Data Flow Pipelining

The previously discussed optimization techniques are all "fine grain" parallelizing optimizations at the level of operators, such as multiplier, adder, and memory load/store operations. These techniques optimize the parallelism between these operators. Data flow pipelining on the other hand, exploits the "coarse grain" parallelism at the level of functions and loops. Data flow pipelining can increase the concurrency between functions and loops.

Function Data Flow Pipelining

The default behavior for a series of function calls in Vivado HLS is to complete a function before starting the next function. Part (A) in the following figure shows the latency without function data flow pipelining. Assuming it takes eight cycles for the three functions to complete, the code requires eight cycles before a new input can be processed by "func_A" and also eight cycles before an output is written by "func_C" (assume the output is written at the end of "func_C").
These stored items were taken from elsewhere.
-- ==== Sys2Proof/Syntax.lean ====
section
/-!
DEFINITION. Syntax.lean: the commands, one constructor per row of spec/opcode_table.json in the table's order.
The docstring of a constructor is its row's rule and summary.
-/

namespace Sys2Proof
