-- ==== Sys2Proof/Machine/RegMap.lean ====
section
/-!
DEFINITION. Machine/RegMap.lean: the place of every register (`R`) and of every field (`F`) of the 22 register maps.
A register's number is its offset from 0x00_2000_0000, that is 0x1_0000 times its slot (R4) plus the offset its chapter
gives. The names are the spec's; a name used in two blocks carries the block in front (KZC_CH_STAT, LSW_CH_STAT).
-/

namespace Sys2Proof.Machine

/-! ### SYS (R387) -/

abbrev R.SYS_ID : Nat := 0x0
abbrev F.SYS_ID_DEVICE : Fld := ⟨R.SYS_ID, 16, 16⟩
abbrev F.SYS_ID_STEPPING : Fld := ⟨R.SYS_ID, 8, 8⟩
abbrev F.SYS_ID_PACKAGE : Fld := ⟨R.SYS_ID, 0, 8⟩
abbrev R.SYS_RST_CAUSE : Nat := 0x4
abbrev F.SYS_RST_CAUSE_CAUSE : Fld := ⟨R.SYS_RST_CAUSE, 0, 3⟩
abbrev R.SYS_WAKE : Nat := 0x8
abbrev F.SYS_WAKE_KIND : Fld := ⟨R.SYS_WAKE, 0, 2⟩
abbrev F.SYS_WAKE_SRC : Fld := ⟨R.SYS_WAKE, 8, 6⟩
abbrev R.SYS_WAKE_MASK_LO : Nat := 0xC
abbrev F.SYS_WAKE_MASK_LO_MASK : Fld := ⟨R.SYS_WAKE_MASK_LO, 0, 32⟩
abbrev R.SYS_WAKE_MASK_HI : Nat := 0x10
abbrev F.SYS_WAKE_MASK_HI_MASK : Fld := ⟨R.SYS_WAKE_MASK_HI, 0, 16⟩
abbrev F.SYS_WAKE_MASK_HI_TWP : Fld := ⟨R.SYS_WAKE_MASK_HI, 16, 1⟩
abbrev R.SYS_WAKE_ACK : Nat := 0x14
abbrev F.SYS_WAKE_ACK_ACK : Fld := ⟨R.SYS_WAKE_ACK, 0, 1⟩
abbrev R.SYS_BOOT : Nat := 0x18
abbrev F.SYS_BOOT_BANK : Fld := ⟨R.SYS_BOOT, 0, 1⟩
abbrev F.SYS_BOOT_FALLBACK : Fld := ⟨R.SYS_BOOT, 1, 1⟩
abbrev R.SYS_RESET : Nat := 0x1C
abbrev F.SYS_RESET_KEY : Fld := ⟨R.SYS_RESET, 0, 8⟩

/-! ### ANG (R82 to R90) -/

abbrev R.ANG_CTRL : Nat := 0x20000
abbrev F.ANG_CTRL_LINE_EN : Fld := ⟨R.ANG_CTRL, 0, 1⟩
abbrev F.ANG_CTRL_PEER_EN : Fld := ⟨R.ANG_CTRL, 1, 1⟩
abbrev F.ANG_CTRL_PTP_EN : Fld := ⟨R.ANG_CTRL, 2, 1⟩
abbrev F.ANG_CTRL_JUMP_MODE : Fld := ⟨R.ANG_CTRL, 3, 1⟩
abbrev F.ANG_CTRL_ROT : Fld := ⟨R.ANG_CTRL, 4, 1⟩
abbrev F.ANG_CTRL_PTP_PORT : Fld := ⟨R.ANG_CTRL, 5, 1⟩
abbrev F.ANG_CTRL_FORCE_HOLD : Fld := ⟨R.ANG_CTRL, 6, 1⟩
abbrev F.ANG_CTRL_LOCK : Fld := ⟨R.ANG_CTRL, 31, 1⟩
abbrev R.ANG_NOM_FREQ : Nat := 0x20004
abbrev F.ANG_NOM_FREQ_NOM : Fld := ⟨R.ANG_NOM_FREQ, 0, 32⟩
abbrev R.ANG_VNOM : Nat := 0x20008
abbrev F.ANG_VNOM_VNOM : Fld := ⟨R.ANG_VNOM, 0, 16⟩
abbrev R.ANG_THR : Nat := 0x2000C
abbrev F.ANG_THR_SAG : Fld := ⟨R.ANG_THR, 0, 8⟩
abbrev F.ANG_THR_SWELL : Fld := ⟨R.ANG_THR, 8, 8⟩
abbrev F.ANG_THR_COAST : Fld := ⟨R.ANG_THR, 16, 8⟩
abbrev F.ANG_THR_LOSS : Fld := ⟨R.ANG_THR, 24, 8⟩
abbrev R.ANG_JUMP : Nat := 0x20010
abbrev F.ANG_JUMP_THR : Fld := ⟨R.ANG_JUMP, 0, 16⟩
abbrev F.ANG_JUMP_SLEW_MAX : Fld := ⟨R.ANG_JUMP, 16, 16⟩
abbrev R.ANG_HOLD : Nat := 0x20014
abbrev F.ANG_HOLD_WARN : Fld := ⟨R.ANG_HOLD, 0, 16⟩
abbrev F.ANG_HOLD_MAX : Fld := ⟨R.ANG_HOLD, 16, 16⟩
abbrev R.ANG_QUAL : Nat := 0x20018
abbrev F.ANG_QUAL_REQUAL : Fld := ⟨R.ANG_QUAL, 0, 16⟩
abbrev F.ANG_QUAL_COAST_MAX : Fld := ⟨R.ANG_QUAL, 16, 16⟩
abbrev R.ANG_PHASE_TRIM : Nat := 0x2001C
abbrev F.ANG_PHASE_TRIM_TRIM : Fld := ⟨R.ANG_PHASE_TRIM, 0, 16⟩
abbrev R.ANG_STATUS : Nat := 0x20020
abbrev F.ANG_STATUS_SRC : Fld := ⟨R.ANG_STATUS, 0, 3⟩
abbrev F.ANG_STATUS_TRK : Fld := ⟨R.ANG_STATUS, 3, 3⟩
abbrev F.ANG_STATUS_REF_PHASE : Fld := ⟨R.ANG_STATUS, 6, 2⟩
abbrev F.ANG_STATUS_BAND : Fld := ⟨R.ANG_STATUS, 8, 3⟩
abbrev F.ANG_STATUS_QUALIFIED : Fld := ⟨R.ANG_STATUS, 11, 1⟩
abbrev F.ANG_STATUS_SLEWING : Fld := ⟨R.ANG_STATUS, 12, 1⟩
abbrev F.ANG_STATUS_HELD : Fld := ⟨R.ANG_STATUS, 13, 1⟩
abbrev F.ANG_STATUS_LINE_Q : Fld := ⟨R.ANG_STATUS, 14, 1⟩
abbrev F.ANG_STATUS_PEER_Q : Fld := ⟨R.ANG_STATUS, 15, 1⟩
abbrev F.ANG_STATUS_PTP_Q : Fld := ⟨R.ANG_STATUS, 16, 1⟩
abbrev F.ANG_STATUS_ROT_ERR : Fld := ⟨R.ANG_STATUS, 17, 1⟩
abbrev F.ANG_STATUS_HOLD_WARN : Fld := ⟨R.ANG_STATUS, 18, 1⟩
abbrev F.ANG_STATUS_WIN_ERR : Fld := ⟨R.ANG_STATUS, 19, 1⟩
abbrev R.ANG_NOW_LO : Nat := 0x20024
abbrev F.ANG_NOW_LO_TS_LO : Fld := ⟨R.ANG_NOW_LO, 0, 32⟩
abbrev R.ANG_NOW_HI : Nat := 0x20028
abbrev F.ANG_NOW_HI_TS_HI : Fld := ⟨R.ANG_NOW_HI, 0, 16⟩
abbrev R.ANG_FREQ_MEAS : Nat := 0x2002C
abbrev F.ANG_FREQ_MEAS_FREQ : Fld := ⟨R.ANG_FREQ_MEAS, 0, 32⟩
abbrev R.ANG_INC : Nat := 0x20030
abbrev F.ANG_INC_INC : Fld := ⟨R.ANG_INC, 0, 32⟩
abbrev R.ANG_AMPL : Nat := 0x20034
abbrev F.ANG_AMPL_AMPL_A : Fld := ⟨R.ANG_AMPL, 0, 8⟩
abbrev F.ANG_AMPL_AMPL_B : Fld := ⟨R.ANG_AMPL, 8, 8⟩
abbrev F.ANG_AMPL_AMPL_C : Fld := ⟨R.ANG_AMPL, 16, 8⟩
abbrev R.ANG_HOLD_CYC : Nat := 0x20038
abbrev F.ANG_HOLD_CYC_CYC : Fld := ⟨R.ANG_HOLD_CYC, 0, 32⟩
abbrev R.ANG_PHASE_ERR : Nat := 0x2003C
abbrev F.ANG_PHASE_ERR_ERR : Fld := ⟨R.ANG_PHASE_ERR, 0, 16⟩
abbrev R.ANG_WIN_EST : Nat := 0x20040
abbrev F.ANG_WIN_EST_START : Fld := ⟨R.ANG_WIN_EST, 0, 16⟩
abbrev F.ANG_WIN_EST_LEN : Fld := ⟨R.ANG_WIN_EST, 16, 16⟩
abbrev R.ANG_WIN_SLACK : Nat := 0x20044
abbrev F.ANG_WIN_SLACK_SLACK : Fld := ⟨R.ANG_WIN_SLACK, 0, 16⟩
abbrev F.ANG_WIN_SLACK_PUB_MIN : Fld := ⟨R.ANG_WIN_SLACK, 16, 16⟩
abbrev R.ANG_WIN_ACQ : Nat := 0x20048
abbrev F.ANG_WIN_ACQ_ACQ_END : Fld := ⟨R.ANG_WIN_ACQ, 0, 16⟩
abbrev R.ANG_SCHED : Nat := 0x2004C
abbrev F.ANG_SCHED_LATE_RUN : Fld := ⟨R.ANG_SCHED, 0, 8⟩
abbrev F.ANG_SCHED_SHORT_LEFT : Fld := ⟨R.ANG_SCHED, 8, 3⟩
abbrev F.ANG_SCHED_DECIM : Fld := ⟨R.ANG_SCHED, 11, 1⟩
abbrev F.ANG_SCHED_SKIP_NEXT : Fld := ⟨R.ANG_SCHED, 12, 1⟩
abbrev F.ANG_SCHED_DELAY : Fld := ⟨R.ANG_SCHED, 16, 16⟩
abbrev R.ANG_INT_STAT : Nat := 0x20050
abbrev F.ANG_INT_STAT_SRC_CHG : Fld := ⟨R.ANG_INT_STAT, 0, 1⟩
abbrev F.ANG_INT_STAT_JUMP : Fld := ⟨R.ANG_INT_STAT, 1, 1⟩
abbrev F.ANG_INT_STAT_SAG : Fld := ⟨R.ANG_INT_STAT, 2, 1⟩
abbrev F.ANG_INT_STAT_SWELL : Fld := ⟨R.ANG_INT_STAT, 3, 1⟩
abbrev F.ANG_INT_STAT_HOLD : Fld := ⟨R.ANG_INT_STAT, 4, 1⟩
abbrev F.ANG_INT_STAT_UNQUAL : Fld := ⟨R.ANG_INT_STAT, 5, 1⟩
abbrev F.ANG_INT_STAT_REF_PHASE : Fld := ⟨R.ANG_INT_STAT, 6, 1⟩
abbrev F.ANG_INT_STAT_FREQ_RANGE : Fld := ⟨R.ANG_INT_STAT, 7, 1⟩
abbrev F.ANG_INT_STAT_ROT_ERR : Fld := ⟨R.ANG_INT_STAT, 8, 1⟩
abbrev F.ANG_INT_STAT_RELABEL : Fld := ⟨R.ANG_INT_STAT, 9, 1⟩
abbrev F.ANG_INT_STAT_SCHED_LATE : Fld := ⟨R.ANG_INT_STAT, 10, 1⟩
abbrev F.ANG_INT_STAT_SCHED_LOST : Fld := ⟨R.ANG_INT_STAT, 11, 1⟩
abbrev F.ANG_INT_STAT_SCHED_REGAINED : Fld := ⟨R.ANG_INT_STAT, 12, 1⟩
abbrev F.ANG_INT_STAT_SLOT_LATE : Fld := ⟨R.ANG_INT_STAT, 13, 1⟩
abbrev F.ANG_INT_STAT_CYCLE : Fld := ⟨R.ANG_INT_STAT, 14, 1⟩
abbrev F.ANG_INT_STAT_WIN_ERR : Fld := ⟨R.ANG_INT_STAT, 15, 1⟩
abbrev R.ANG_INT_EN : Nat := 0x20054
abbrev F.ANG_INT_EN_SRC_CHG : Fld := ⟨R.ANG_INT_EN, 0, 1⟩
abbrev F.ANG_INT_EN_JUMP : Fld := ⟨R.ANG_INT_EN, 1, 1⟩
abbrev F.ANG_INT_EN_SAG : Fld := ⟨R.ANG_INT_EN, 2, 1⟩
abbrev F.ANG_INT_EN_SWELL : Fld := ⟨R.ANG_INT_EN, 3, 1⟩
abbrev F.ANG_INT_EN_HOLD : Fld := ⟨R.ANG_INT_EN, 4, 1⟩
abbrev F.ANG_INT_EN_UNQUAL : Fld := ⟨R.ANG_INT_EN, 5, 1⟩
abbrev F.ANG_INT_EN_REF_PHASE : Fld := ⟨R.ANG_INT_EN, 6, 1⟩
abbrev F.ANG_INT_EN_FREQ_RANGE : Fld := ⟨R.ANG_INT_EN, 7, 1⟩
abbrev F.ANG_INT_EN_ROT_ERR : Fld := ⟨R.ANG_INT_EN, 8, 1⟩
abbrev F.ANG_INT_EN_RELABEL : Fld := ⟨R.ANG_INT_EN, 9, 1⟩
abbrev F.ANG_INT_EN_SCHED_LATE : Fld := ⟨R.ANG_INT_EN, 10, 1⟩
abbrev F.ANG_INT_EN_SCHED_LOST : Fld := ⟨R.ANG_INT_EN, 11, 1⟩
abbrev F.ANG_INT_EN_SCHED_REGAINED : Fld := ⟨R.ANG_INT_EN, 12, 1⟩
abbrev F.ANG_INT_EN_SLOT_LATE : Fld := ⟨R.ANG_INT_EN, 13, 1⟩
abbrev F.ANG_INT_EN_CYCLE : Fld := ⟨R.ANG_INT_EN, 14, 1⟩
abbrev F.ANG_INT_EN_WIN_ERR : Fld := ⟨R.ANG_INT_EN, 15, 1⟩
abbrev R.ANG_PTP_EPOCH_S_LO : Nat := 0x20060
abbrev F.ANG_PTP_EPOCH_S_LO_S_LO : Fld := ⟨R.ANG_PTP_EPOCH_S_LO, 0, 32⟩
abbrev R.ANG_PTP_EPOCH_S_HI : Nat := 0x20064
abbrev F.ANG_PTP_EPOCH_S_HI_S_HI : Fld := ⟨R.ANG_PTP_EPOCH_S_HI, 0, 16⟩
abbrev R.ANG_PTP_EPOCH_NS : Nat := 0x20068
abbrev F.ANG_PTP_EPOCH_NS_NS : Fld := ⟨R.ANG_PTP_EPOCH_NS, 0, 30⟩
abbrev R.ANG_PTP_FREQ : Nat := 0x2006C
abbrev F.ANG_PTP_FREQ_FREQ : Fld := ⟨R.ANG_PTP_FREQ, 0, 32⟩
abbrev R.ANG_PTP_COMMIT : Nat := 0x20070
abbrev F.ANG_PTP_COMMIT_COMMIT : Fld := ⟨R.ANG_PTP_COMMIT, 0, 1⟩
abbrev R.ANG_XPTP_S_LO : Nat := 0x20078
abbrev F.ANG_XPTP_S_LO_S_LO : Fld := ⟨R.ANG_XPTP_S_LO, 0, 32⟩
abbrev R.ANG_XPTP_S_HI : Nat := 0x2007C
abbrev F.ANG_XPTP_S_HI_S_HI : Fld := ⟨R.ANG_XPTP_S_HI, 0, 16⟩
abbrev R.ANG_XPTP_NS : Nat := 0x20080
abbrev F.ANG_XPTP_NS_NS : Fld := ⟨R.ANG_XPTP_NS, 0, 30⟩
abbrev F.ANG_XPTP_NS_VALID : Fld := ⟨R.ANG_XPTP_NS, 31, 1⟩
abbrev R.SLOT_CTRL (n : Nat) : Nat := 0x20100 + 0x10 * n
abbrev F.SLOT_CTRL_EN (n : Nat) : Fld := ⟨R.SLOT_CTRL n, 0, 1⟩
abbrev F.SLOT_CTRL_MODE (n : Nat) : Fld := ⟨R.SLOT_CTRL n, 1, 2⟩
abbrev F.SLOT_CTRL_ACTION (n : Nat) : Fld := ⟨R.SLOT_CTRL n, 3, 2⟩
abbrev F.SLOT_CTRL_TARGET (n : Nat) : Fld := ⟨R.SLOT_CTRL n, 5, 6⟩
abbrev F.SLOT_CTRL_TRESTLE (n : Nat) : Fld := ⟨R.SLOT_CTRL n, 11, 3⟩
abbrev F.SLOT_CTRL_PERIOD (n : Nat) : Fld := ⟨R.SLOT_CTRL n, 20, 12⟩
abbrev R.SLOT_CYC (n : Nat) : Nat := 0x20104 + 0x10 * n
abbrev F.SLOT_CYC_CYC (n : Nat) : Fld := ⟨R.SLOT_CYC n, 0, 32⟩
abbrev R.SLOT_CNT (n : Nat) : Nat := 0x20108 + 0x10 * n
abbrev F.SLOT_CNT_CNT (n : Nat) : Fld := ⟨R.SLOT_CNT n, 0, 16⟩
abbrev R.SLOT_STAT (n : Nat) : Nat := 0x2010C + 0x10 * n
abbrev F.SLOT_STAT_FIRED (n : Nat) : Fld := ⟨R.SLOT_STAT n, 0, 1⟩
abbrev F.SLOT_STAT_LATE (n : Nat) : Fld := ⟨R.SLOT_STAT n, 1, 1⟩
abbrev F.SLOT_STAT_FIRE_CNT (n : Nat) : Fld := ⟨R.SLOT_STAT n, 16, 16⟩
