-- ==== Sys2Proof/Machine/State.lean ====
section
/-!
DEFINITION. Machine/State.lean: everything the spec gives the block, as plain data.
Registers are in `Dev.regs`, the rest of each block in a structure of its own; memories are in `State.mem`.
-/

namespace Sys2Proof.Machine

/-- Why a command stops the model. Raised by no meaning: every command of the table has an effect in the spec, and the
two names stand for what the model's own data could not hold. -/
inductive Fault where
  /-- Raised by nothing; an access outside the address map is the bus error of R3, which is an effect. Safe. -/
  | outsideMap
deriving DecidableEq, Repr

/-- Why a command has no meaning here. -/
inductive Refusal where
  /-- Raised by `exec` alone, for a row whose meaning has not been written. Safe. -/
  | notModelled (mnemonic : String)
deriving DecidableEq, Repr

/-! ### Pair (01) -/

/-- What a member keeps of its own frame for the comparison with the partner's message (R34, R182): the digests and coverage maps of a
published set, and by chain the positions queued and not reinitialised. A skipped frame has neither digest nor queued position. -/
structure OwnSet where
  frame : Nat
  published : Bool := false
  digests : List Nat := []
  zone : Nat := 0
  coverage : List Nat := []
  test : List Nat := []
  whole : Bool := false
deriving DecidableEq, Repr

/-- The pair beyond its registers. -/
structure Pair where
  /-- pair mode of the image (R23): 0 single, 1 series drive, 2 parallel drive; configured preference: primary -/
  mode : Nat := 0
  prefers : Bool := false
  /-- PAIR_SLOT as sampled at the release of reset: slot B (R22) -/
  slotB : Bool := false
  /-- R25, by the codes of R37: 0 single, 1 ALONE_WAIT, 2 NEGOTIATE, 3 PRIMARY, 4 SECONDARY, 5 LONE -/
  role : Nat := 0
  /-- this member entered NEGOTIATE from LONE (R26) -/
  fromLone : Bool := false
  /-- the partner's last role message, and its configuration CRC (R23) -/
  report : Option RoleReport := none
  partnerCrc : Option Nat := none
  /-- the zone state of the partner's last frame, the tick at which it was first reported, and whether the monitor was expected to pulse
  at the last frame before the link went down (R36) -/
  partnerZone : Nat := 0
  partnerZoneAt : Nat := 0
  monitorDue : Bool := false
  /-- CONFIG_MISMATCH and PAIR_SLOT_CONFLICT have been recorded -/
  mismatchTold : Bool := false
  conflictTold : Bool := false
  /-- digest messages that wait for the own publication of their frame (R34), newest first -/
  digests : List DigestMsg := []
  /-- the own sets of the frames last published or skipped, newest first (R34, R182) -/
  sets : List OwnSet := []
  /-- chains not compared for unequal coverage (R34) -/
  notCompared : Nat := 0
  /-- mismatches in a row by chain, and the chains whose estimates are STALE for disagreement (R35) -/
  digestRun : Tab Nat := []
  disagree : Nat := 0
  /-- late digests (R33) -/
  lateDigests : Nat := 0
deriving DecidableEq, Repr

/-! ### Grid angle (02) -/

/-- One phase as the tracker has classified it (R46, R50). Band codes 0 to 4 as R46; 5 while unclassified. -/
structure PhaseBand where
  band : Nat := 5
  raw : Nat := 5
  requal : Nat := 0
  sagAt : Option Nat := none
  swellAt : Option Nat := none
deriving DecidableEq, Repr

/-- A window set of R68. -/
structure WinSet where
  start : Nat := 0x1000
  len : Nat := 0x999A
  slack : Nat := 0x199A
  pubMin : Nat := 0x1000
  acqEnd : Nat := 0xC000
deriving DecidableEq, Repr

/-- The PTP epoch and frequency in use (R60). -/
structure PtpSet where
  sec : Nat := 0
  ns : Nat := 0
  freq : Nat := 0x02FAF080
deriving DecidableEq, Repr

/-- The angle block beyond its registers. -/
structure Ang where
  /-- the 80-bit accumulator of R40: cycle, count and 2^-32 counts -/
  acc : Nat := 0
  /-- while HELD is 1: 2^-32 counts until the tracked angle reaches the timestamp (R54) -/
  hold : Nat := 0
  /-- the increment without a slew correction -/
  incBase : Nat := 0x08637BD0
  /-- the frequencies of the last 10 cycles, newest first (R61) -/
  freqs : List Nat := []
  /-- the same for the selected source -/
  srcFreqs : List Nat := []
  phA : PhaseBand := {}
  phB : PhaseBand := {}
  phC : PhaseBand := {}
  /-- consecutive cycles of wrong rotation (R45) -/
  rotBad : Nat := 0
  /-- consecutive cycles outside 45 to 66 Hz (R51) -/
  freqBad : Nat := 0
  /-- disqualified by frequency, and the cycles inside the range since (R51) -/
  freqOut : Bool := false
  freqOk : Nat := 0
  /-- cycles of convergence in PULL_IN (R47) -/
  pullOk : Nat := 0
  /-- cycles back in NORMAL or SWELL in RIDE (R47) -/
  rideOk : Nat := 0
  /-- LINE has been disqualified, and the cycles in LOCKED or RIDE since (R57) -/
  lineOut : Bool := false
  lineOk : Nat := 0
  /-- the next entry into LOCKED makes an initial alignment (R48) -/
  alignDue : Bool := true
  /-- the differences kept for the sources, source minus timestamp, counts (R58) -/
  diffLine : Int := 0
  diffPeer : Int := 0
  diffPtp : Int := 0
  /-- cycles each source has stayed qualified (R58) -/
  qualLine : Nat := 0
  qualPeer : Nat := 0
  qualPtp : Nat := 0
  /-- consistent angle messages in a row, and the last difference of partner and own timestamp (R59) -/
  peerGood : Nat := 0
  peerLast : Option Int := none
  /-- Sync intervals in a row with an offset of at most 10 µs (R57) -/
  ptpGood : Nat := 0
  /-- messages in a row whose cycle number differs, and the whole cycles to add at the next boundary (R66) -/
  relabelRun : Nat := 0
  relabelBy : Option Int := none
  ptpUse : PtpSet := {}
  ptpNext : Option PtpSet := none
  /-- counts of slew correction still to make, and the count of the present cycle up to which it has been reckoned (R53) -/
  slewLeft : Int := 0
  slewAt : Nat := 0
  /-- a source has been qualified since reset or wake (R57) -/
  everOk : Bool := false
  /-- phase A was given up in COAST: the cycles it has been back above COAST (R47, R49) -/
  aWait : Option Nat := none
  /-- the change of the reference fundamental's phase over the cycle, while it is tracked alongside another source (R52) -/
  lineMove : Int := 0
  /-- a timestamp step, hold or slew fell in the present cycle, and in the one before (R56) -/
  disturbed : Bool := false
  disturbedPrev : Bool := false
  win : WinSet := {}
  /-- the set checked last -/
  winSeen : WinSet := {}
  trimUse : Int := 0
  /-- a forward step has passed count 0 and the per-cycle work is still to be done -/
  wrapped : Bool := false
  /-- by slot: the timestamp of its last firing, plus 1 -/
  slotAt : Tab Nat := []
  /-- timestamp bits 47 to 32 latched for each trestle (R42) -/
  nowHi : Tab Nat := []
  /-- the late run of R70: its frames, its first frame, and the processed frames in a row that met their own window -/
  lateRun : Nat := 0
  lateFirst : Nat := 0
  decimGood : Nat := 0
deriving DecidableEq, Repr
Figure:Function Data Flow Pipelining

An example execution with data flow pipelining is shown in the part (B) of the figure above. Assuming the execution offunc_Atakes three cycles,func_Acan begin processing a new input every three clock cycles rather than waiting for all the three functions to complete, resulting in increased throughput, The complete execution to produce an output then requires only five clock cycles, resulting in shorter overall latency.

Vivado HLS implements function data flow pipelining by inserting "channels" between the functions. These channels are implemented as either ping-pong buffers or FIFOs, depending on the access patterns of the producer and the consumer of the data.

If a function parameter (producer or consumer) is an array, the corresponding channel is implemented as a multi-buffer using standard memory accesses (with associated address and control signals).
For scalar, pointer and reference parameters as well as the function return, the channel is implemented as a FIFO, which uses less hardware resources (no address generation) but requires that the data is accessed sequentially.

To use function data flow pipelining, put #pragma HLS dataflowwhere the data flow optimization is desired. The following code snippet shows an example:

void top(a, b, c, d) { #pragma HLS dataflow func_A(a, b, i1); func_B(c, i1, i2); func_C(i2, d); }

Loop Data Flow Pipelining

Data flow pipelining can also be applied to loops in similar manner as it can be applied to functions. It enables a sequence of loops, normally executed sequentially, to execute concurrently. Data flow pipelining should be applied to a function, loop or region which contains either all function or all loops: do not apply on a scope which contains a mixture of loops and functions.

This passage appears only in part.